(Collected data entries)
-- ==== Sys2Proof/Machine/Triad.lean ====
section
/-!
DEFINITION. Membership and input agreement: member states, hello, formation, resynchronisation, AGREE and fetches (R234-R247, R267-R271,
R288-R290).
-/
namespace Sys2Proof.Machine

/-! ## Member states (R238) -/

/-- The member state changed; HELLO tells it on every link that is up (R288), and start-up completes where it waited for it (R538). -/
def Mod.setMstate (m : Mod) (st : Nat) : Mod :=
  if m.mstate = st then m
  else
    (m.set 0x600002 st).helloAll.joined

/-- SEEK entered: no MEMBER seen yet, no formation announced, the drive ALIVE. -/
def Mod.enterSeek (m : Mod) : Mod :=
  let m := { m with triad := { m.triad with seekTicks := 0, kForm := none, shadowRun := 0 } }
  (m.setMstate msSeek).laceAlive

/-- OUT entered: any claim is released and LACE_DRV is static low (R238). -/
def Mod.enterOut (m : Mod) (cause : Nat) : Mod := ((m.releaseClaim cause).laceOff).setMstate msOut

/-- The cause that event 0x0303 carries: 5 for key slots that differ (R490); R238's causes have no numbers (log entry 78). -/
def resyncCause (cause : Nat) : Nat := if cause = 5 then 5 else Config.eventField 0x0303 cause

/-- A failed attempt to resynchronise (R238): counted, event 0x0303; the third in a row leads to OUT, any other to SEEK. -/
def Mod.resyncFail (m : Mod) (cause : Nat) : Mod :=
  let n := m.triad.attempts + 1
  let m := { m with triad := { m.triad with attempts := n } }
  let m := (m.bump 0x600009).raise 0x0303 [m.num 0x60000B, n, resyncCause cause]
  if 3 ≤ n then m.enterOut 6 else m.enterSeek

/-- The module takes part in the vote: for the first time since reset, or as before (R175). -/
def Mod.noteVote (m : Mod) : Mod :=
  if m.triad.firstVote.isNone then { m with triad := { m.triad with firstVote := some m.tick.k } } else m

/-- The module becomes a MEMBER: its failed attempts and its own exclusion are forgotten (R238, R251). -/
def Mod.becomeMember (m : Mod) : Mod :=
  let m := { m with triad := { m.triad with attempts := 0, shadowRun := 0, kForm := none, absences := Table.del m.triad.absences m.rank } }
  ((m.set 0x602104 0 m.rank).set 0x602102 0 m.rank).setMstate msMember

/-- What rank r reports of its member state; a rank that becomes a MEMBER again is no longer excluded and its absences count anew (R251). -/
def Mod.peerIs (m : Mod) (r st : Nat) : Mod :=
  let was := m.num 0x600102 r
  let m := m.set 0x600102 st r
  if st = msMember ∧ was ≠ msMember then
    let m := { m with triad := { m.triad with absences := Table.del m.triad.absences r } }
    ((m.set 0x602104 0 r).set 0x602102 0 r).set 0x602101 0 r
  else m

/-- The commits that carry a pending swap and can still be ended: PROPOSED or CONFIRMED (R35, R90). -/
def Mod.swapCarriers (m : Mod) : List Commit :=
  m.dic.held.filter (fun (c : Commit) => (c.state == .proposed || c.state == .confirmed) &&
    ((m.swapPending && m.tick.swapCommit == c.id) || m.filter.profiles.any (fun e => e.2.swapCommit == c.id && m.profileSwapPending e.1)))

/-- What a stop of the tick ends: swaps that are pending, with the commits that carry them (log entry 196), armed commits, and captures
(R35, R90, R412, R460). -/
def Mod.haltTick (m : Mod) : Mod :=
  let m := m.each m.swapCarriers (fun m c => m.cancelCommit c abCancelled m.rank)
  let m := m.endSwap false
  let m := m.each ((List.range 60).map (· + 4)) (fun m p => m.endProfileSwap p false)
  (m.missArmed 3).clickerStop

/-- The module adopts a k and q (R12): a k that differs from its own is a stop and restart of its tick, and nothing that measures elapsed ticks
spans the change. -/
def Mod.adoptTick (m : Mod) (k q : Nat) : Mod :=
  if m.tick.k = k then (if m.tick.q = q then m else m.markTick q m.tick.sec)
  else
    let m := m.haltTick
    let m := { m with
      tick := { m.tick with k := k, q := q }
      triad := { m.triad with absences := [], errorAt := none }
      sw := { m.sw with overAt := none } }
    let m := m.each (m.sw.ports.map Prod.fst) (fun m p => m.setPort p { m.port p with demotedAt := none })
    m.freshTick.clickerRestart

/-! ## Donors (R267) -/

/-- Links that count towards R267 to module `id`: triad links of two lanes at code 0. -/
def Mod.donorLinks (m : Mod) (id : Nat) : Nat :=
  (m.linksUp.filter (fun l => m.num 0x611006 l == id && m.triadLink l && m.num 0x611001 l == 2 && m.num 0x611005 l == 0)).length

/-- The rank of the donor: the MEMBER of highest rank that is not the publisher, otherwise the publisher; with at least two links of R267.
The publisher is the module whose line decodes CLAIM (log entry 79). -/
def Mod.donor? (m : Mod) : Option Nat :=
  let ok := [3, 2, 1].filter (fun r => r != m.rank && m.num 0x600102 r == msMember && decide (2 ≤ m.donorLinks (m.num 0x600101 r)))
  match ok.find? (fun r => m.line r != lnClaim) with
  | some r => some r
  | none => ok.head?

/-- RESYNC_START (R238): in SEEK, with a donor, its k and q are adopted, a different k being a stop and restart of the tick; event 0x0302. -/
def Mod.resyncStart (m : Mod) : Mod :=
  match m.donor? with
  | none => m
  | some r =>
    let p := Table.get m.triad.peers {} r
    let m := m.adoptTick p.k p.q
    let m := ({ m with triad := { m.triad with resyncAt := p.k, shadowRun := 0 } }.set 0x60000B p.id).set 0x600006 p.digest
    (m.raise 0x0302 [p.id, p.k]).setMstate msResync

/-- REJOIN_WRITE (R273): 1 leaves OUT or CONFLICT for SEEK while the tick runs. -/
def rejoinWrite (path : Path) (v : Nat) (m : Mod) : Mod :=
  if v ≠ 1 then m.report path abValue
  else m.served path (fun m =>
    if (m.mstate = msOut ∨ m.mstate = msConflict) ∧ !m.stopped ∧ m.rank ≠ 0 then
      ({ m with triad := { m.triad with attempts := 0 } }).enterSeek
    else m)

/-- REJOIN_WRITE. -/
def execRejoinWrite (path : Path) (v : Nat) (s : State) : Host.Outcome State Fault Refusal :=
  .next { s with mod := s.mod.gate path (fun (m : Mod) => rejoinWrite path v m) }

/-! ## HELLO (R235, R236, R288-R290) -/

/-- RANK_CONFLICT (R236): the module's rank is held by a MEMBER, or sought by another module while it seeks it itself; event 0x0308. -/
def Mod.rankConflict (m : Mod) (h : Hello) : Mod :=
  let mine := m.mstate
  let clash := h.rank = m.rank ∧ m.rank ≠ 0 ∧ h.moduleId ≠ m.moduleId ∧
    ((h.mstate = msMember ∧ (mine = msSeek ∨ mine = msResync ∨ mine = msShadow)) ∨ (h.mstate = msSeek ∧ mine = msSeek))
  if clash then (m.raise 0x0308 [m.rank, h.moduleId]).setMstate msConflict else m

/-- What a HELLO of the module's own triad tells: the peer's ID and member state, a rank conflict, and in SEEK a MEMBER to resynchronise from. `k` and `q` are
the peer's (log entry 79). -/
def Mod.triadHello (m : Mod) (h : Hello) (k q : Nat) : Mod :=
  if h.triadId ≠ m.num 0x60000C ∨ h.rank = 0 ∨ 3 < h.rank ∨ m.rank = 0 then m
  else if h.rank = m.rank then m.rankConflict h
  else
    let p : PeerInfo := { id := h.moduleId, mstate := h.mstate, digest := h.digest, k := k, q := q }
    let m := { m with triad := { m.triad with peers := Table.set m.triad.peers {} h.rank p } }
    let m := (m.set 0x600101 h.moduleId h.rank).peerIs h.rank h.mstate
    if m.mstate = msSeek ∧ h.mstate = msMember then ({ m with triad := { m.triad with seekTicks := 0 } }).resyncStart else m

/-- Why a HELLO does not pass on link l (R289, R290): 1 invalid ID, 2 the receiver's own, 3 other LANES; 0 when it passes. -/
def Mod.helloFault (m : Mod) (l : Nat) (h : Hello) : Nat :=
  if h.moduleId = 0 ∨ 255 ≤ h.moduleId then 1
  else if h.moduleId = m.moduleId then 2
  else if h.lanes ≠ m.num 0x611001 l then 3
  else 0

/-- Whether link l is a triad link: the far end's HELLO carried the module's own TRIAD_ID, and both ends have rank 1 to 3 (R277). -/
def Mod.isTriadLink (m : Mod) (l : Nat) : Bool :=
  m.lkUp l && m.num 0x611008 l == m.num 0x60000C && decide (1 ≤ (m.link l).peerRank ∧ (m.link l).peerRank ≤ 3) && m.rank != 0

/-- TRIAD_LINK of link l follows what it depends on; a link that becomes a triad link abandons a step down of its own and proposes a step up at once
(R277, R291, R305). -/
def Mod.judgeTriadLink (m : Mod) (l : Nat) : Mod :=
  let is := m.isTriadLink l
  let was := m.triadLink l
  let m := m.set 0x611009 (b2n is) l
  if is && !was then
    let x := m.link l
    let m := if x.hs = .proposed ∧ m.num 0x611005 l < x.hsCode then m.setLink l { x with hs := .idle } else m
    (m.checkTriadLink l).climbOn l
  else m

/-- The PEER fields of link l, and whether it is a triad link (R277). -/
def Mod.peerFields (m : Mod) (l : Nat) (h : Hello) : Mod :=
  let m := ((m.set 0x611006 h.moduleId l).set 0x611007 h.link l).set 0x611008 h.triadId l
  (m.setLink l { m.link l with peerMax := h.rateMax, peerRank := h.rank }).routesInUse.judgeTriadLink l

/-- Link l enters ACTIVE with the credits of a HELLO and SEQ 0 on each side; event 0x0400; steps up begin where both ends allow (R281, R283, R289). -/
def Mod.linkActive (m : Mod) (l : Nat) (h : Hello) : Mod :=
  let x := m.link l
  let m := m.setLink l { credits := h.credits, peerMax := h.rateMax, peerRank := h.rank, climb := true, noUp := x.noUp, noDown := x.noDown }
  let m := (m.setLk l lkActive).peerFields l h
  let m := m.raise 0x0400 [l, h.moduleId, h.link, m.num 0x611005 l]
  (m.sayHello l).climbOn l

/-- A HELLO in HELLO or FAULT (R289, R290). -/
def Mod.firstHello (m : Mod) (l : Nat) (x : Hello) (k q : Nat) : Mod :=
  let bad := m.helloFault l x
  if m.moduleId = 0 then m
  else if bad ≠ 0 then (if m.lkState l = lkFault then m else (m.raise 0x0404 [l, bad]).setLk l lkFault)
  else (m.linkActive l x).triadHello x k q

/-- A HELLO on a link that is up (R289): another MODULE_ID takes the link DOWN. -/
def Mod.nextHello (m : Mod) (l : Nat) (x : Hello) (k q : Nat) : Mod :=
  if x.moduleId ≠ m.num 0x611006 l then m.linkDown l 4 else ((m.peerFields l x).climbOn l).triadHello x k q

/-- WELT_HELLO_RX (R288-R290). On a link that is up the flit has a SEQ (R281). -/
def weltHelloRx (h : FlitHdr) (x : Hello) (k q : Nat) (m : Mod) : Mod :=
  if m.lkUp h.l then m.takeLocal h (fun m => m.nextHello h.l x k q)
  else if m.lkState h.l = lkHello ∨ m.lkState h.l = lkFault then m.firstHello h.l x k q
  else m

/-- WELT_HELLO_RX. -/
def execWeltHelloRx (h : FlitHdr) (x : HelloRx) (s : State) : Host.Outcome State Fault Refusal :=
  .next { s with mod := s.mod.awake (weltHelloRx h x.hello x.k x.q) }

/-! ## Triad messages (R240, R241) -/

/-- STATUS of a message (R240). -/
def Mod.triadStatus (m : Mod) : Nat :=
  let err := match m.triad.errorAt with
    | some k => decide (m.k < k + 4800)
    | none => false
  2 ^ 31 * b2n (m.triad.drive == .claim) + 2 ^ 30 * b2n m.triad.gateAtP + 2 ^ 29 * b2n (m.num 0x601005 != 0) + 2 ^ 28 * b2n err +
    2 ^ 27 * b2n m.triad.lastPub

/-- The header of a message of this tick. -/
def Mod.triadHdr (m : Mod) : TriadHdr :=
  { rank := m.rank, moduleId := m.moduleId, mstate := m.mstate, tick := m.tick.k, digest := m.settingsDigest, status := m.triadStatus,
    laceView := m.triad.laceView, voteView := m.triad.lastView }

/-- Whether the module exchanges triad messages: it has a rank and is in SEEK to DEMOTED. -/
def Mod.inTriad (m : Mod) : Bool := m.rank != 0 && decide (msSeek ≤ m.mstate ∧ m.mstate ≤ msDemoted)

/-- The octets of a triad message: TYPE, header, body and CRC (R240). -/
def triadBytes (type : Nat) (h : TriadHdr) (body : List Byte) : List Byte :=
  let b := toLE 1 type ++ toLE 1 h.rank ++ toLE 1 h.moduleId ++ toLE 1 h.mstate ++ toLE 8 h.tick ++ toLE 2 (36 + body.length) ++ toLE 2 0 ++
    toLE 4 h.digest ++ toLE 4 h.status ++ toLE 2 h.laceView ++ toLE 2 h.voteView ++ toLE 4 0 ++ body
  b ++ toLE 4 (crc32 b)

/-- The header and the body of a triad message of a type; none where TYPE, LENGTH or the CRC is wrong (R240). -/
def triadParse (type : Nat) (b : List Byte) : Option (TriadHdr × List Byte) :=
  let n := b.length
  if n < 36 ∨ field b 0 1 ≠ type ∨ field b 0x0C 2 ≠ n ∨ crc32 (b.take (n - 4)) ≠ field b (n - 4) 4 then none
  else some ({ rank := field b 1 1, moduleId := field b 2 1, mstate := field b 3 1, tick := field b 4 8, digest := field b 0x10 4, status := field b 0x14 4,
               laceView := field b 0x18 2, voteView := field b 0x1A 2 }, slice b 32 (n - 36))

/-- A triad message to both peers: a W0 FRAME with bit TRIAD, on triad links alone and over one hop (R235, R240, R280, R301). -/
def Mod.sendTriad (m : Mod) (bytes : List Byte) : Mod :=
  m.each m.peerIds (fun m d =>
    let p : Packet := { ty := .frame, vc := 0, dst := d, src := m.moduleId, flags := 2, tick := m.k % 2 ^ 32, len := bytes.length, data := bytes }
    match m.routeOn (m.linksUp.filter (fun l => m.triadLink l && m.num 0x611006 l == d)) p with
    | some l => m.sendOn l p
    | none => m)

/-- The station records of this tick, in ascending order of the enabled stations. -/
def Mod.stationRecords (m : Mod) : List StMsg := m.stationsOn.map (fun r => (m.station r).record)

/-- The body of AGREE (R241). -/
def Mod.agreeBody (m : Mod) : List Byte :=
  let recs := m.streamsOn.map (fun s => Table.get m.ingest.closed {} s)
  (recs.flatMap (fun r => toLE 1 r.mask)) ++ (recs.flatMap (fun r => toLE 4 r.digest)) ++ (m.stationRecords.flatMap (fun x => toLE 4 (stationDigest x)))

/-- The entries of `size` octets that a body holds from `at'` on, `n` of them as far as it reaches. -/
def bodyEntries (b : List Byte) (at' size n : Nat) : List Nat :=
  ((List.range n).filter (fun i => decide (at' + size * (i + 1) ≤ b.length))).map (fun i => field b (at' + size * i) size)

/-- A peer's AGREE read by the module's own stream and station tables, which fix its layout (R241). -/
def Mod.readAgree (m : Mod) (h : TriadHdr) (b : List Byte) (records : List StMsg) : AgreeMsg :=
  let n := m.streamsOn.length
  { hdr := h, masks := bodyEntries b 0 1 n, digests := bodyEntries b n 4 n, stations := bodyEntries b (5 * n) 4 m.stationsOn.length, records := records }

/-- The records of the tick: filing closes for k - D, stream and station records form, and AGREE goes to both peers (R55, R241, R246). -/
def Mod.openTick (m : Mod) : Mod :=
  let m := (clearDropped m.closeFiling).each m.stationsOn (fun m r => formStation r m)
  if m.inTriad then m.sendTriad (triadBytes 1 m.triadHdr m.agreeBody) else m

/-- Whether the module becomes a MEMBER at the start of this tick: it is in SEEK and k is the formation tick announced (R239). -/
def Mod.formationDue (m : Mod) : Bool := m.mstate == msSeek && m.triad.kForm == some m.tick.k && m.inPhase .I && m.triad.stage == 0

/-! ## Formation (R238, R239) -/

/-- FORM_WAIT_EXPIRY (R238, R239): no MEMBER seen for FORM_WAIT ticks and the module of rank `r` in SEEK with the same digest. The lower
rank announces k_form = k + 4,800; the higher adopts the announced k_form and the k, q that come with it (log entry 80). -/
def formWaitExpiry (r kForm k q : Nat) (m : Mod) : Mod :=
  let p := Table.get m.triad.peers {} r
  if m.mstate ≠ msSeek ∨ m.triad.seekTicks < m.num 0x600008 ∨ m.triad.kForm.isSome ∨ p.mstate ≠ msSeek ∨ p.digest ≠ m.settingsDigest ∨
    r = m.rank ∨ [1, 2, 3].any (fun x => x != m.rank && m.num 0x600102 x == msMember) then m
  else if m.rank < r then
    ({ m with triad := { m.triad with kForm := some (m.k + 4800), formPeer := r } }).emit (.formation (m.k + 4800) m.k)
  else
    let m := m.adoptTick k q
    { m with triad := { m.triad with kForm := some kForm, formPeer := r } }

**THE PROBLEM**
Above are the records; please copy exactly their first line and each line after it through the line containing "(m.set 0x600002 st).helloAll.joined", and no line after that.

**FINAL ANSWER**
-- ==== Sys2Proof/Machine/Triad.lean ====
section
/-!
DEFINITION. Membership and input agreement: member states, hello, formation, resynchronisation, AGREE and fetches (R234-R247, R267-R271,
R288-R290).
-/
namespace Sys2Proof.Machine

/-! ## Member states (R238) -/

/-- The member state changed; HELLO tells it on every link that is up (R288), and start-up completes where it waited for it (R538). -/
def Mod.setMstate (m : Mod) (st : Nat) : Mod :=
  if m.mstate = st then m
  else
    (m.set 0x600002 st).helloAll.joined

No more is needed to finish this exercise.